We will still have to wait a little longer for this competition to materialize. Firstly, further delays, in particular on Ariane 6 and New Glenn, are not excluded. Inaugural flights could be pushed back to 2024, or even later for New Glenn. Above all, the increase in production rates, and therefore releases, will not happen in a few weeks. “By the time new launchers reach their target rate, launch supply shortages are likely to persist into 2025-2026,” said Maxime Puteaux.
2,500 satellites to be launched per year
And then? The arrival of several high-capacity launchers on the market could completely reverse the situation. “We could go, at the end of the decade, from a situation of shortage of available launchers to an excess of supply”, stresses Maxime Puteaux. It is true that, in a report published last December, Euroconsult predicts that an average of 2,500 satellites will be launched per year in the period 2022-2031, a theoretical market of 111 billion dollars for launching companies. But two-thirds of these launches would benefit major telecommunications constellations (Starlink, Amazon Kuiper, OneWeb, Chinese GuoWang, etc.) and therefore not necessarily open to competition.
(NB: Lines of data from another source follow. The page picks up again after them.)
/-- R55: a NEXT on a FAULTED delivery slot is answered MEM_FAULT with the physical line; the delivery slot becomes EMPTY, and
nothing else changes. R56: a NEXT on an EMPTY delivery slot whose line hits does exactly what it does with that slot READY (R53).
One whose line misses is answered PENDING with the slot WAITING for the line of the counter, and its read is placed again: while a
read is in flight its request joins the set, with the physical line, the port's level and pass count 0 (R66), and an idle controller
with an empty set reads the line at once (R67). Nothing else changes. -/
def Obligations.NextOnUnreadySlot : Prop :=
  ∀ (p : Port) (s : State), s.arrived p .next [] → s.loader.ready = true →
    (s.streams.get p).state = .streaming → tableInStore s.table = true →
    (∀ line, (s.streams.get p).deliverySlot = .faulted line →
      ∃ u : StreamUnit,
        u = { s.streams.get p with slots := (s.streams.get p).slots.set (s.streams.get p).delivery .empty } ∧
        exec (.next p) s = .next { s with
          streams := s.streams.set p u
          links := s.linksAnswering p ⟨.memFault, field3 ((s.streams.get p).settings.viewBase * 2048 + line)⟩ }) ∧
    ((s.streams.get p).deliverySlot = .empty →
      s.slotByLookup p (s.boundGeneration p) (s.streams.get p).counter = .waiting (s.streams.get p).counter →
      ∃ t u, exec (.next p) s = .next t ∧
        u = { s.streams.get p with
          slots := (s.streams.get p).slots.set (s.streams.get p).delivery (.waiting (s.streams.get p).counter) } ∧
        t = { s with
          streams := s.streams.set p u, xmc := t.xmc
          links := s.linksAnswering p ⟨.pending, []⟩ } ∧
        t.xmc = { s.xmc with
          slotRequests := s.xmc.slotRequests.set p ((s.xmc.slotRequests.get p).set (s.streams.get p).delivery
            (some ⟨(s.streams.get p).settings.physical (s.streams.get p).counter, (s.streams.get p).settings.level, 0⟩)) }.grant
          s.roles ∧
        (s.xmc.inFlight ≠ none →
          t.xmc.inFlight = s.xmc.inFlight ∧ t.xmc.pointer = s.xmc.pointer ∧
          t.xmc.slotRequest p (s.streams.get p).delivery
            = some ⟨(s.streams.get p).settings.physical (s.streams.get p).counter, (s.streams.get p).settings.level, 0⟩ ∧
          ∀ q, q ≠ .slot p (s.streams.get p).delivery → t.xmc.requestOf q = s.xmc.requestOf q) ∧
        (s.xmc.inFlight = none → (∀ q, s.xmc.requestOf q = none) →
          t.xmc.inFlight = some ⟨.slot p (s.streams.get p).delivery,
            (s.streams.get p).settings.physical (s.streams.get p).counter, [], false⟩ ∧
          t.xmc.pointer = p ∧ ∀ q, t.xmc.requestOf q = none)) ∧
    (∀ data, (s.streams.get p).deliverySlot = .empty →
      s.slotByLookup p (s.boundGeneration p) (s.streams.get p).counter
        = .ready (s.streams.get p).counter .overlay data →
      ∃ t, exec (.next p) s = .next t ∧
        exec (.next p) { s with
          streams := s.streams.set p { s.streams.get p with
            slots := (s.streams.get p).slots.set (s.streams.get p).delivery
              (.ready (s.streams.get p).counter .overlay data) } } = .next t)

/-- R60: the outcomes of PORT_SET in their order: NOT_READY while a load is in progress, STREAM_OPEN while the stream is STREAMING
or LOCKED, BAD_ARG on a value out of range, and then all five values applied in one operation; nothing else changes. -/
def Obligations.PortSetChecksThenApplies : Prop :=
  ∀ (p : Port) (level prefetch mask base size : Byte) (s : State),
    s.arrived p .portSet [level, prefetch, mask, base, size] →
    (s.loader.ready = false →
      exec (.portSet p level prefetch mask base size) s
        = .next { s with links := s.linksAnswering p ⟨.notReady, []⟩ }) ∧
    (s.loader.ready = true → (s.streams.get p).state = .streaming ∨ (s.streams.get p).state = .locked →
      exec (.portSet p level prefetch mask base size) s
        = .next { s with links := s.linksAnswering p ⟨.streamOpen, []⟩ }) ∧
    (∀ sz, sz = (if size = 0 then 256 else size.toNat) → s.loader.ready = true →
      (s.streams.get p).state ≠ .streaming → (s.streams.get p).state ≠ .locked →
      (3 < level.toNat ∨ 1 < prefetch.toNat ∨ 32 ≤ mask.toNat ∨ 256 < base.toNat + sz →
        exec (.portSet p level prefetch mask base size) s
          = .next { s with links := s.linksAnswering p ⟨.badArg, []⟩ }) ∧
      (level.toNat ≤ 3 → prefetch.toNat ≤ 1 → mask.toNat < 32 → base.toNat + sz ≤ 256 →
        ∃ m : BitVec 5, m.toNat = mask.toNat ∧
          exec (.portSet p level prefetch mask base size) s = .next { s with
            streams := s.streams.set p { s.streams.get p with
              settings := ⟨base.toNat, sz, level.toNat, decide (prefetch = 1)⟩ }
            notices := s.notices.set p { s.notices.get p with mask := m }
            links := s.linksAnswering p ⟨.ok, []⟩ }))

/-! ### External memory -/

/-- R68: a grant goes to a request of the lowest effective level in the set, to the loader's if it is among those, else to the
first port in the port turn that has one, and of that port's two to the delivery slot's. R67, R68, R69: an idle controller with
a request in the set takes a grant: the chosen request becomes the read in flight with no access completed and no orphan flag,
it leaves the set, every other request gains one pass up to 8, and the round-robin pointer moves to a granted port. No grant is
taken while a read is in flight or the set is empty: nothing then changes. -/
def Obligations.GrantChoosesAndStartsTheRead : Prop :=
  (∀ (x : Xmc) (roles : PerPort SlotId) (q : Requester) (r : Request), x.choose roles = some q → x.requestOf q = some r →
    (∀ q' r', x.requestOf q' = some r' → effectiveLevel r ≤ effectiveLevel r') ∧
    (∀ r', x.loaderRequest = some r' → q ≠ .loader → effectiveLevel r < effectiveLevel r') ∧
    (∀ p k, q = .slot p k →
      (∀ p' k' r', x.slotRequest p' k' = some r' → turnOf x.pointer p' < turnOf x.pointer p →
        effectiveLevel r < effectiveLevel r') ∧
      (∀ r', x.slotRequest p (roles.get p) = some r' → k ≠ roles.get p → effectiveLevel r < effectiveLevel r'))) ∧
  (∀ (x : Xmc) (roles : PerPort SlotId), (∃ r, x.inFlight = some r) ∨ (∀ q, x.requestOf q = none) → x.grant roles = x) ∧
  (∀ (x : Xmc) (roles : PerPort SlotId), x.inFlight = none →
    (∀ q, x.requestOf q ≠ none → ∃ q' r, x.choose roles = some q' ∧ x.requestOf q' = some r) ∧
    (∀ q r, x.choose roles = some q → x.requestOf q = some r →
      (x.grant roles).inFlight = some ⟨q, r.line, [], false⟩ ∧
      (x.grant roles).requestOf q = none ∧
      (∀ q', q' ≠ q → (x.grant roles).requestOf q'
        = (x.requestOf q').map (fun r' => ⟨r'.line, r'.level, min 8 (r'.passes + 1)⟩)) ∧
      (∀ p k, q = .slot p k → (x.grant roles).pointer = p) ∧ (q = .loader → (x.grant roles).pointer = x.pointer) ∧
      (x.grant roles).faults = x.faults ∧ (x.grant roles).lastFault = x.lastFault))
Why? Because vertically integrated players, i.e. those who own launchers and manufacture their own satellites, are likely to launch their own satellites. SpaceX will launch its Starlinks, China will do the same with its constellations. Amazon might also be tempted to favor Blue Origin’s New Glenn, another company in Bezos’ galaxy, to get its Kuiper satellites into orbit.
The economic equation of the new launchers will be all the more complex as SpaceX, already dominant with the Falcon 9, is already preparing the next step, with its giant Starship/Super Heavy launcher. This monumental 100% reusable launcher, with a payload of 21 tons in geostationary orbit and 100 tons in low orbit, is undergoing testing at SpaceX’s Texas site in Boca Chica. It will be able to meet, guarantees Elon Musk, all the needs of the launch. Calibrated for space exploration, it has already been selected by NASA as the landing module that will allow astronauts to step back on the lunar soil by 2025 (Artemis program). It is also optimized to launch the second generation of Starlink satellites. Starship will also launch conventional telecommunications satellites. A first contract of this type was signed in August 2022 with the Japanese operator SkyPerfect JSAT, which will launch its Superbird-9 satellite on Starship in 2024.
complete order books
What sucks in the market and pulls the competition rug out? Not necessarily. At the moment, the new launchers that will attack SpaceX have a full order book. ULA’s Vulcan Centaur claims more than 70 launches to complete, including 38 for Amazon’s Kuiper constellation. Ariane 6 has 29 shots to run, including 18 to Kuiper. New Glenn (Blue Origin) also has work ahead of him: Amazon has entrusted him with 12 launches for Kuiper, plus 15 as options, in addition to contracts already signed (Eutelsat, Sky Perfect JSAT, etc.). The priority for SpaceX’s pack of competitors is clearly launching on time, rather than signing new contracts.